Tumor regression, a hallmark of KA, has been the focus of considerable research efforts [35]. Although both KA and VV can regress spontaneously, their recurrence rates differ significantly. While VV demonstrates a high recurrence rate, KA exhibits a local recurrence rate of only 4% [32,36]. Despite differing views, immune cell infiltration into the TME appears critical to both the development and regression of KA [35].
In this study, we explored immune modulation in the TME with a focus on CTLA4 and IFN-γ, which are involved in immune responses in both benign and malignant skin lesions. CTLA4, a crucial immune checkpoint receptor, plays a significant role in T-cell regulation and immune suppression, enabling tumor survival [37,38,39]. Traditionally, CTLA4 has been associated with T-cell dysfunction and the suppression of anti-tumor immunity [40]. Additionally, it is involved in UV-induced immunosuppression, which contributes to the pathogenesis of skin cancers [29]. CTLA4 is not only expressed on T cells, but also on B lymphocytes, natural killer (NK) cells, monocytes, dendritic cells, and even certain tumor cells. This broad expression highlights its importance in various immune interactions within the TME [41].

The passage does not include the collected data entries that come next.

-- ==== Sys2Proof/Machine/Flash.lean ====
section
/-! DEFINITION. Flash operations of the ports (12_profiles_and_startup R389, R399, R411, R426). -/

namespace Sys2Proof.Machine

/-- What a port may do to a page at a flash offset (R389, R399): READ, and ERASE or PROGRAM. -/
def State.flashMay (s : State) (a : Nat) (write : Bool) : Bool :=
  let slot (k : Bool) : Bool := !write || s.prf.recovery || s.prf.fwSlot != k
  if a < 0x2000 then true
  else if 0x10000 ≤ a ∧ a < 0x20000 then !write
  else if 0x100000 ≤ a ∧ a < 0x2100000 then slot false
  else if 0x2100000 ≤ a ∧ a < 0x4100000 then slot true
  else if 0x4100000 ≤ a ∧ a < 0x4500000 then true
  else if 0x8000000 ≤ a ∧ a < 0x9000000 then !write
  else false

/-- The buffer of an operation lies in DRAM in use outside the device area, or in recovery in the staging memory (R399, R411). -/
def State.flashBuf (s : State) (a n : Nat) : Bool :=
  if s.prf.recovery then decide (a + n ≤ 0x4000000) else s.inDram a n && decide (2 ^ 30 ≤ a)

/-- A command is within the rules of R399 and R426. -/
def State.flashOk (s : State) (op pages : Nat) : Bool :=
  let a := s.prf.flashAddr.toNat
  let n := 256 * pages
  let unit := if op = 2 then 0x10000 else 256
  s.prf.flashOp.isNone && decide (1 ≤ pages) && a % unit == 0 && n % unit == 0 &&
    (List.range pages).all (fun i => s.flashMay (a + 256 * i) (op != 1)) &&
    (op == 2 || s.flashBuf s.prf.flashDev.toNat n)

/-- A write of PRF_FLASH_CMD that its lock accepts (R426). -/
def State.flashCmd (s : State) (p : Port) (v : W64) : State :=
  let op := bits v.toNat 30 2
  let pages := bits v.toNat 0 25
  let cmd := BitVec.ofNat 64 (op * 2 ^ 30 + pages)
  if op = 0 then { s with prf := { s.prf with flashCmd := cmd } }
  else if !s.flashOk op pages then s.raise { code := 0x0A0A, kind := portKind p }
  else { s with prf := { s.prf with
    flashCmd := cmd, flashDone := 0
    flashOp := some { op, addr := s.prf.flashAddr.toNat, dev := s.prf.flashDev.toNat, pages, port := p } } }

/-- The effect of the first `k` pages of an operation. -/
def State.flashDo (s : State) (q : FlashOp) (k : Nat) : State :=
  match q.op with
  | 1 => s.write q.dev (s.flashRead q.addr (256 * k))
  | 2 => s.flashErase q.addr (256 * k)
  | _ => s.bump.flashWrite q.addr (s.bump.read q.dev (256 * k))

/-- FLASH_OP_DONE (R426, R427): the operation ends; a failure comes after `done` pages. -/
def execFlashOpDone (ok : Bool) (done : BitVec 25) (s : State) : Host.Outcome State Fault Refusal :=
  .next (match s.prf.flashOp with
    | none => s
    | some q =>
      let k := if ok then q.pages else min done.toNat (q.pages - 1)
      let s := s.flashDo q k
      let s := { s with prf := { s.prf with
        flashOp := none, flashDone := BitVec.ofNat 32 k, flashErr := !ok, flashCode := if ok then 0 else 0x0A0B } }
      if ok then s else s.raise { code := 0x0A0B, kind := portKind q.port, addr := q.addr + 256 * k })

end Sys2Proof.Machine
end

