/-! ### What workers report (R484, R485, R490) -/

/-- RECORD (R484, R486): held for the standby's sake, then forwarded to the collector. -/
def execRecord (x : RxFrame) (s : State) : Host.Outcome State Fault Refusal :=
  let k := x.aux.toNat
  .next (s.receive x 11 (x.ok && decide (1 ≤ k) && decide (k ≤ 63) && x.payload.length == 64 * k) fun s =>
    if !s.cpl.acting then s
    else (List.range k).foldl (fun (s : State) i =>
      let b := (x.payload.drop (64 * i)).take 64
      let s := s.modCpl fun c => { c with heldRecs := c.heldRecs ++ [(x.src.toNat, b)] }
      let s := s.mirror 5 b
      if s.cpl.mstate = .active then s.modCpl fun c => { c with owed := c.owed ++ [{ after := c.mseq, ftype := 0, payload := b }] }
      else s.forward b) s)

/-- The first cycle that starts at least `ms` after now. -/
def State.cycleAfter (s : State) (ms : Nat) : Nat :=
  let lc := max 1 s.lcNs
  (s.time.toNat + ms * 1000000 + lc - 1) / lc

/-- A spare that can take over a member: its entry BACKS it, it has joined, and it is not taking over already (R490). -/
def State.spareFor (s : State) (m : Nat) : Option MembE :=
  s.cpl.sect.members.find? fun e =>
    e.spare && e.backs == m && s.cpl.hasMember e.member && !s.cpl.pendRel.any fun q => q.1 == m || q.2.1 == e.member

/-- A member is relieved by its spare (R490); the cycle, or `none` without a spare. -/
def State.relieve (s : State) (m : Nat) : State × Option Nat :=
  match s.spareFor m with
  | none => (s, none)
  | some e =>
    let k := s.cycleAfter 600
    let p := (Config.spareSlot m).toNat
    let s := s.modCpl fun c => { c with pendRel := c.pendRel ++ [(m, e.member, p, BitVec.ofNat 64 k)] }
    let s := s.mirror 4 (leBytes 1 m ++ leBytes 1 e.member ++ leBytes 1 p ++ leBytes 5 0 ++ leBytes 8 k)
    let s := s.act (s.nodeOf e.member) 8
      (leBytes 4 2 ++ leBytes 1 m ++ leBytes 1 p ++ leBytes 2 0 ++ leBytes 8 k)
    let id := ((s.cpl.members.find? fun q => q.1 == m).map (·.2)).getD (s.cpl.sect.entry m).id
    (s.actAll (membershipCmd k m 2 id), some k)

/-- STATUS (R462, R484, R490). -/
def execStatus (x : RxFrame) (s : State) : Host.Outcome State Fault Refusal :=
  .next (s.receive x 12 (x.ok && x.payload.length == 16) fun s =>
    if !s.cpl.acting || !s.isMember x.src.toNat then s
    else
      let m := memberOf x.src.toNat
      let s := s.modCpl fun c => { c with views := (c.views.filter fun p => p.1 != m) ++ [(m, x.payload)] }
      let st := payNat x.payload 6 1
      if st = 2 ∨ st = 3 then (s.relieve m).1 else s)

/-- CPL_MEMBER_LOST (R485, R490): no STATUS from a member for 10 ms. -/
def execCplMemberLost (m : Byte) (s : State) : Host.Outcome State Fault Refusal :=
  .next (
    if !s.cpl.acting || !s.cpl.hasMember m.toNat then s
    else ((s.raise { code := 0x050F, addr := m.toNat }).relieve m.toNat).1)
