-- ==== Sys2Proof/Machine/Dispatch.lean ====
section
/-! DEFINITION. The meaning of each command: one arm per constructor of Instr, one call each. -/

namespace Sys2Proof.Machine

/-- The effect of a command on everything but the queue. -/
def exec (i : Instr) (s : State) : Host.Outcome State Fault Refusal :=
  match i with
  | .tileMac n => Sys2Proof.Machine.execTileMac n s
  | .wload n => Sys2Proof.Machine.execWload n s
  | .wloadComplete n => Sys2Proof.Machine.execWloadComplete n s
  | .tileElem n => Sys2Proof.Machine.execTileElem n s
  | .openGrp n => Sys2Proof.Machine.execOpen n s
  | .closeGrp n => Sys2Proof.Machine.execClose n s
  | .fwpw n => Sys2Proof.Machine.execFwpw n s
  | .slotadd n => Sys2Proof.Machine.execSlotadd n s
  | .slotUpdate n => Sys2Proof.Machine.execSlotUpdate n s
  | .add r w => Sys2Proof.Machine.execAdd r w s
  | .sub r w => Sys2Proof.Machine.execSub r w s
  | .and r w => Sys2Proof.Machine.execAnd r w s
  | .or r w => Sys2Proof.Machine.execOr r w s
  | .xor r w => Sys2Proof.Machine.execXor r w s
  | .shl r w => Sys2Proof.Machine.execShl r w s
  | .shr r w => Sys2Proof.Machine.execShr r w s
  | .sra r w => Sys2Proof.Machine.execSra r w s
  | .mul r w => Sys2Proof.Machine.execMul r w s
  | .addi r w => Sys2Proof.Machine.execAddi r w s
  | .li r w => Sys2Proof.Machine.execLi r w s
  | .lih r w => Sys2Proof.Machine.execLih r w s
  | .xld r w => Sys2Proof.Machine.execXld r w s
  | .xst r w => Sys2Proof.Machine.execXst r w s
  | .setvl r w => Sys2Proof.Machine.execSetvl r w s
  | .br r w => Sys2Proof.Machine.execBr r w s
  | .waiteq r w => Sys2Proof.Machine.execWaiteq r w s
  | .waiteqMatch r => Sys2Proof.Machine.execWaiteqMatch r s
  | .yield r w => Sys2Proof.Machine.execYield r w s
  | .endStep r w => Sys2Proof.Machine.execEnd r w s
  | .trap r w => Sys2Proof.Machine.execTrap r w s
  | .vld r w => Sys2Proof.Machine.execVld r w s
  | .vst r w => Sys2Proof.Machine.execVst r w s
  | .vadd r w => Sys2Proof.Machine.execVadd r w s
  | .vsub r w => Sys2Proof.Machine.execVsub r w s
  | .vmul r w => Sys2Proof.Machine.execVmul r w s
  | .vfma r w => Sys2Proof.Machine.execVfma r w s
  | .vmax r w => Sys2Proof.Machine.execVmax r w s
  | .vmin r w => Sys2Proof.Machine.execVmin r w s
  | .vabs r w => Sys2Proof.Machine.execVabs r w s
  | .vneg r w => Sys2Proof.Machine.execVneg r w s
  | .vcmp r w => Sys2Proof.Machine.execVcmp r w s
  | .vsel r w => Sys2Proof.Machine.execVsel r w s
  | .vcvt r w => Sys2Proof.Machine.execVcvt r w s
  | .vsplit r w => Sys2Proof.Machine.execVsplit r w s
  | .vsum r w => Sys2Proof.Machine.execVsum r w s
  | .vsumsq r w => Sys2Proof.Machine.execVsumsq r w s
  | .vmaxi r w => Sys2Proof.Machine.execVmaxi r w s
  | .vmini r w => Sys2Proof.Machine.execVmini r w s
  | .winmax r w => Sys2Proof.Machine.execWinmax r w s
  | .winmin r w => Sys2Proof.Machine.execWinmin r w s
  | .sfn r w => Sys2Proof.Machine.execSfn r w s
  | .gate r w => Sys2Proof.Machine.execGate r w s
  | .wcomb r w => Sys2Proof.Machine.execWcomb r w s
  | .wred r w => Sys2Proof.Machine.execWred r w s
  | .rowstat r w => Sys2Proof.Machine.execRowstat r w s
  | .wround r w => Sys2Proof.Machine.execWround r w s
  | .wprod r w => Sys2Proof.Machine.execWprod r w s
  | .quant r w => Sys2Proof.Machine.execQuant r w s
  | .sidex r w => Sys2Proof.Machine.execSidex r w s
  | .qcheck r w => Sys2Proof.Machine.execQcheck r w s
  | .tq r w => Sys2Proof.Machine.execTq r w s
  | .twait r w => Sys2Proof.Machine.execTwait r w s
  | .bissue r w => Sys2Proof.Machine.execBissue r w s
  | .bwait r w => Sys2Proof.Machine.execBwait r w s
  | .lrateCheck r w => Sys2Proof.Machine.execLrateCheck r w s
  | .lrateCommit r w => Sys2Proof.Machine.execLrateCommit r w s
  | .lrateBiasc r w => Sys2Proof.Machine.execLrateBiasc r w s
  | .lrateReport r w => Sys2Proof.Machine.execLrateReport r w s
  | .fd1ShardUpdate d k => Sys2Proof.Machine.execFd1ShardUpdate d k s
  | .bargeCopy b input => Sys2Proof.Machine.execBargeCopy b input s
  | .bargeLanemajor b => Sys2Proof.Machine.execBargeLanemajor b s
  | .bargeTranspose b => Sys2Proof.Machine.execBargeTranspose b s
  | .bargeSplit b => Sys2Proof.Machine.execBargeSplit b s
  | .bargeZero b => Sys2Proof.Machine.execBargeZero b s
  | .bargeComplete b => Sys2Proof.Machine.execBargeComplete b s
  | .sfuReload p n v => Sys2Proof.Machine.execSfuReload p n v s
  | .sfuLoadDone n => Sys2Proof.Machine.execSfuLoadDone n s
  | .sfuSwitch p n => Sys2Proof.Machine.execSfuSwitch p n s
  | .counterClear p off v => Sys2Proof.Machine.execCounterClear p off v s
  | .registerWrite p off v => Sys2Proof.Machine.execRegisterWrite p off v s
  | .pciBadAccess off req => Sys2Proof.Machine.execPciBadAccess off req s
  | .lockPoint => Sys2Proof.Machine.execLockPoint s
  | .lkpAbort p job step => Sys2Proof.Machine.execLkpAbort p job step s
  | .nartrapRearm p job => Sys2Proof.Machine.execNartrapRearm p job s
  | .nartrapResume p job => Sys2Proof.Machine.execNartrapResume p job s
  | .create p block => Sys2Proof.Machine.execCreate p block s
  | .destroy p block => Sys2Proof.Machine.execDestroy p block s
  | .ctxCmdEffect => Sys2Proof.Machine.execCtxCmdEffect s
  | .egrRingConfig p e cfg v => Sys2Proof.Machine.execEgrRingConfig p e cfg v s
  | .egrHeadWrite p e head => Sys2Proof.Machine.execEgrHeadWrite p e head s
  | .admission => Sys2Proof.Machine.execAdmission s
  | .activate p slot drainOk => Sys2Proof.Machine.execActivate p slot drainOk s
  | .verify p slot => Sys2Proof.Machine.execVerify p slot s
  | .weightVerifyDone => Sys2Proof.Machine.execWeightVerifyDone s
  | .polderDrain p k => Sys2Proof.Machine.execPolderDrain p k s
  | .polderResume p k => Sys2Proof.Machine.execPolderResume p k s
  | .polderResumeDone lanes ok => Sys2Proof.Machine.execPolderResumeDone lanes ok s
  | .restart p b => Sys2Proof.Machine.execRestart p b s
  | .polderDrained => Sys2Proof.Machine.execPolderDrained s
  | .fullDrainSwitch => Sys2Proof.Machine.execFullDrainSwitch s
  | .chgDrainAbort => Sys2Proof.Machine.execChgDrainAbort s
  | .flashRead p pages => Sys2Proof.Machine.execFlashRead p pages s
  | .flashErase p pages => Sys2Proof.Machine.execFlashErase p pages s
  | .flashProgram p pages => Sys2Proof.Machine.execFlashProgram p pages s
  | .flashOpDone ok done => Sys2Proof.Machine.execFlashOpDone ok done s
  | .faultLogAppend => Sys2Proof.Machine.execFaultLogAppend s
  | .sysRstNLow => Sys2Proof.Machine.execSysRstNLow s
  | .coldStart b flash => Sys2Proof.Machine.execColdStart b flash s
  | .watchdogFire b => Sys2Proof.Machine.execWatchdogFire b s
  | .pciePerstN low => Sys2Proof.Machine.execPciePerstN low s
  | .hostPortReset flr => Sys2Proof.Machine.execHostPortReset flr s
  | .bar2Read off len => Sys2Proof.Machine.execBar2Read off len s
  | .bar2Write off data bad => Sys2Proof.Machine.execBar2Write off data bad s
  | .b2WinWrite p base => Sys2Proof.Machine.execB2WinWrite p base s
  | .bar2Resize k => Sys2Proof.Machine.execBar2Resize k s
  | .hbqCmd p desc => Sys2Proof.Machine.execHbqCmd p desc s
  | .hostBargeStart => Sys2Proof.Machine.execHostBargeStart s
  | .pciLinkDown why => Sys2Proof.Machine.execPciLinkDown why s
  | .pciLinkUp width speed msixEn fmask => Sys2Proof.Machine.execPciLinkUp width speed msixEn fmask s
  | .pciCplTimeout b input => Sys2Proof.Machine.execPciCplTimeout b input s
  | .msixUnmask op => Sys2Proof.Machine.execMsixUnmask op s
  | .empRead q => Sys2Proof.Machine.execEmpRead q s
  | .empWrite q => Sys2Proof.Machine.execEmpWrite q s
  | .attest q => Sys2Proof.Machine.execAttest q s
  | .empRestart q b => Sys2Proof.Machine.execEmpRestart q b s
  | .recordAck q => Sys2Proof.Machine.execRecordAck q s
  | .chain q => Sys2Proof.Machine.execChain q s
  | .sessionOpen q => Sys2Proof.Machine.execSessionOpen q s
  | .clearFlag q flash => Sys2Proof.Machine.execClearFlag q flash s
  | .clearMark q flash => Sys2Proof.Machine.execClearMark q flash s
  | .clearLane q flash => Sys2Proof.Machine.execClearLane q flash s
  | .logRead q flash => Sys2Proof.Machine.execLogRead q flash s
  | .empRecordSend => Sys2Proof.Machine.execEmpRecordSend s
  | .empRecordResend => Sys2Proof.Machine.execEmpRecordResend s
  | .empSessionExpire k => Sys2Proof.Machine.execEmpSessionExpire k s
  | .icmpv6Echo data => Sys2Proof.Machine.execIcmpv6Echo data s
  | .neighbourDiscovery x => Sys2Proof.Machine.execNeighbourDiscovery x s
  | .semTake p n => Sys2Proof.Machine.execTake p n s
  | .semRelease p n => Sys2Proof.Machine.execRelease p n s
  | .semBreak p n => Sys2Proof.Machine.execBreak p n s
  | .cplLinkUp p => Sys2Proof.Machine.execCplLinkUp p s
  | .cplLinkDown p words => Sys2Proof.Machine.execCplLinkDown p words s
  | .data x => Sys2Proof.Machine.execData x s
  | .rreq x => Sys2Proof.Machine.execRreq x s
  | .rdata x => Sys2Proof.Machine.execRdata x s
  | .ack x => Sys2Proof.Machine.execAck x s
  | .nak x => Sys2Proof.Machine.execNak x s
  | .hello x => Sys2Proof.Machine.execHello x s
  | .join x => Sys2Proof.Machine.execJoin x s
  | .admitFrame x => Sys2Proof.Machine.execAdmit x s
  | .ctrlActivate x => Sys2Proof.Machine.execCtrlActivate x s
  | .assume x => Sys2Proof.Machine.execAssume x s
  | .fence x => Sys2Proof.Machine.execFence x s
  | .membership x => Sys2Proof.Machine.execMembership x s
  | .active x => Sys2Proof.Machine.execActive x s
  | .mirrorRecords x => Sys2Proof.Machine.execMirrorRecords x s
  | .mirrorAck x => Sys2Proof.Machine.execMirrorAck x s
  | .snapshotReq x => Sys2Proof.Machine.execSnapshotReq x s
  | .snapshot x => Sys2Proof.Machine.execSnapshot x s
  | .claim x => Sys2Proof.Machine.execClaim x s
  | .refuse x => Sys2Proof.Machine.execRefuse x s
  | .record x => Sys2Proof.Machine.execRecord x s
  | .status x => Sys2Proof.Machine.execStatus x s
  | .offer x => Sys2Proof.Machine.execOffer x s
  | .answer x => Sys2Proof.Machine.execAnswer x s
  | .confirm x => Sys2Proof.Machine.execConfirm x s
  | .sync x => Sys2Proof.Machine.execSync x s
  | .delayReq x => Sys2Proof.Machine.execDelayReq x s
  | .syncSend => Sys2Proof.Machine.execSyncSend s
  | .frameResend p n => Sys2Proof.Machine.execFrameResend p n s
  | .helloSend members => Sys2Proof.Machine.execHelloSend members s
  | .statusSend => Sys2Proof.Machine.execStatusSend s
  | .joinSend => Sys2Proof.Machine.execJoinSend s
  | .cplMemberLost m => Sys2Proof.Machine.execCplMemberLost m s
  | .cplMgrLost => Sys2Proof.Machine.execCplMgrLost s
  | .standbyTimeout => Sys2Proof.Machine.execStandbyTimeout s
  | .claimTimeout => Sys2Proof.Machine.execClaimTimeout s
  | .standbyAckTimeout => Sys2Proof.Machine.execStandbyAckTimeout s
  | .peerHelloTimeout => Sys2Proof.Machine.execPeerHelloTimeout s
  | .fencedTimeout => Sys2Proof.Machine.execFencedTimeout s
  | .syncLoss => Sys2Proof.Machine.execSyncLoss s
  | .rejoinTimer => Sys2Proof.Machine.execRejoinTimer s
  | .rekeyTimer n limit => Sys2Proof.Machine.execRekeyTimer n limit s
  | .keyxRetry n => Sys2Proof.Machine.execKeyxRetry n s
  | .oldKeyExpire n => Sys2Proof.Machine.execOldKeyExpire n s
  | .basinSwitch p slot delay => Sys2Proof.Machine.execBasinSwitch p slot delay s
  | .leave p => Sys2Proof.Machine.execLeave p s
  | .cplJoinCmd p => Sys2Proof.Machine.execCplJoinCmd p s
  | .relieve p member => Sys2Proof.Machine.execRelieve p member s
  | .debugEnter p => Sys2Proof.Machine.execDebugEnter p s
  | .maintMode p on => Sys2Proof.Machine.execMaintMode p on s
  | .secAttCmd p buf go => Sys2Proof.Machine.execSecAttCmd p buf go s
  | .attReportDone => Sys2Proof.Machine.execAttReportDone s
  | .secRngFail => Sys2Proof.Machine.execSecRngFail s
  | .dupCheckResult n k sig => Sys2Proof.Machine.execDupCheckResult n k sig s
  | .dupRefereeResult n k sig => Sys2Proof.Machine.execDupRefereeResult n k sig s
  | .dupSuspectResult n k sig => Sys2Proof.Machine.execDupSuspectResult n k sig s
  | .dupAbandon n k => Sys2Proof.Machine.execDupAbandon n k s
  | .dupNoTaker n k => Sys2Proof.Machine.execDupNoTaker n k s
  | .testKernelDone n bad outside => Sys2Proof.Machine.execTestKernelDone n bad outside s
  | .rasTestLate n => Sys2Proof.Machine.execRasTestLate n s
  | .errorRingWrite => Sys2Proof.Machine.execErrorRingWrite s
  | .rasRingConfig p cfg v => Sys2Proof.Machine.execRasRingConfig p cfg v s
  | .rasRingHeadWrite p head => Sys2Proof.Machine.execRasRingHeadWrite p head s
  | .patrolScrub line found loc data dropped bank row => Sys2Proof.Machine.execPatrolScrub line found loc data dropped bank row s
  | .rowCopyDone c bank row bad => Sys2Proof.Machine.execRowCopyDone c bank row bad s
  | .memD2dRetry d => Sys2Proof.Machine.execMemD2dRetry d s
  | .d2dModuleDown d m lines => Sys2Proof.Machine.execD2dModuleDown d m lines s
  | .pmbusPoll x => Sys2Proof.Machine.execPmbusPoll x s
  | .pmbAlert x => Sys2Proof.Machine.execPmbAlert x s
  | .tempSample t => Sys2Proof.Machine.execTempSample t s
  | .pwrWarn on => Sys2Proof.Machine.execPwrWarn on s
  | .pwrCrit on => Sys2Proof.Machine.execPwrCrit on s
  | .pwrCritHold long => Sys2Proof.Machine.execPwrCritHold long s
  | .pwrDroop rail => Sys2Proof.Machine.execPwrDroop rail s
  | .shedDescent => Sys2Proof.Machine.execShedDescent s
  | .vddArithSettle ok => Sys2Proof.Machine.execVddArithSettle ok s
  | .s7Stop => Sys2Proof.Machine.execS7Stop s
  | .pwrFloorWrite p floor => Sys2Proof.Machine.execPwrFloorWrite p floor s
  | .clkLoss k => Sys2Proof.Machine.execClkLoss k s
  | .clkReturn link => Sys2Proof.Machine.execClkReturn link s
  | .ppsIn => Sys2Proof.Machine.execPpsIn s
  | .timPpsLost => Sys2Proof.Machine.execTimPpsLost s
  | .timWrap => Sys2Proof.Machine.execTimWrap s
  | .reservedControlWord r cls fn => Sys2Proof.Machine.execReservedControlWord r cls fn s
  | .reservedTileOp n => Sys2Proof.Machine.execReservedTileOp n s
  | .empUnknownCmd cmd q => Sys2Proof.Machine.execEmpUnknownCmd cmd q s
  | .mgtLinkDown => Sys2Proof.Machine.execMgtLinkDown s
  | .mgtLinkUp => Sys2Proof.Machine.execMgtLinkUp s
  | .tapInstruction k => Sys2Proof.Machine.execTapInstruction k s
  | .trstN low => Sys2Proof.Machine.execTrstN low s
  | .delayReqSend => Sys2Proof.Machine.execDelayReqSend s
  | .delayResp x => Sys2Proof.Machine.execDelayResp x s
  | .droopDemandEnd => Sys2Proof.Machine.execDroopDemandEnd s
  | .powerLoss => Sys2Proof.Machine.execPowerLoss s
  | .unexpectedCompletion => Sys2Proof.Machine.execUnexpectedCompletion s

end Sys2Proof.Machine
end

The role of IFN-γ in tumor biology is complex, exhibiting both anti-tumor and pro-tumor effects. While IFN-γ can directly induce tumor cell apoptosis [42], it may paradoxically promote tumor progression by upregulating PD-L1 expression, which inhibits T-cell cytotoxicity [43]. Furthermore, IFN-γ has been shown to modulate the TME in ways that promote cancer stemness and resistance to therapies [44]. Thus, the dual role of IFN-γ underscores its complex interaction with the tumor immune response [43,44].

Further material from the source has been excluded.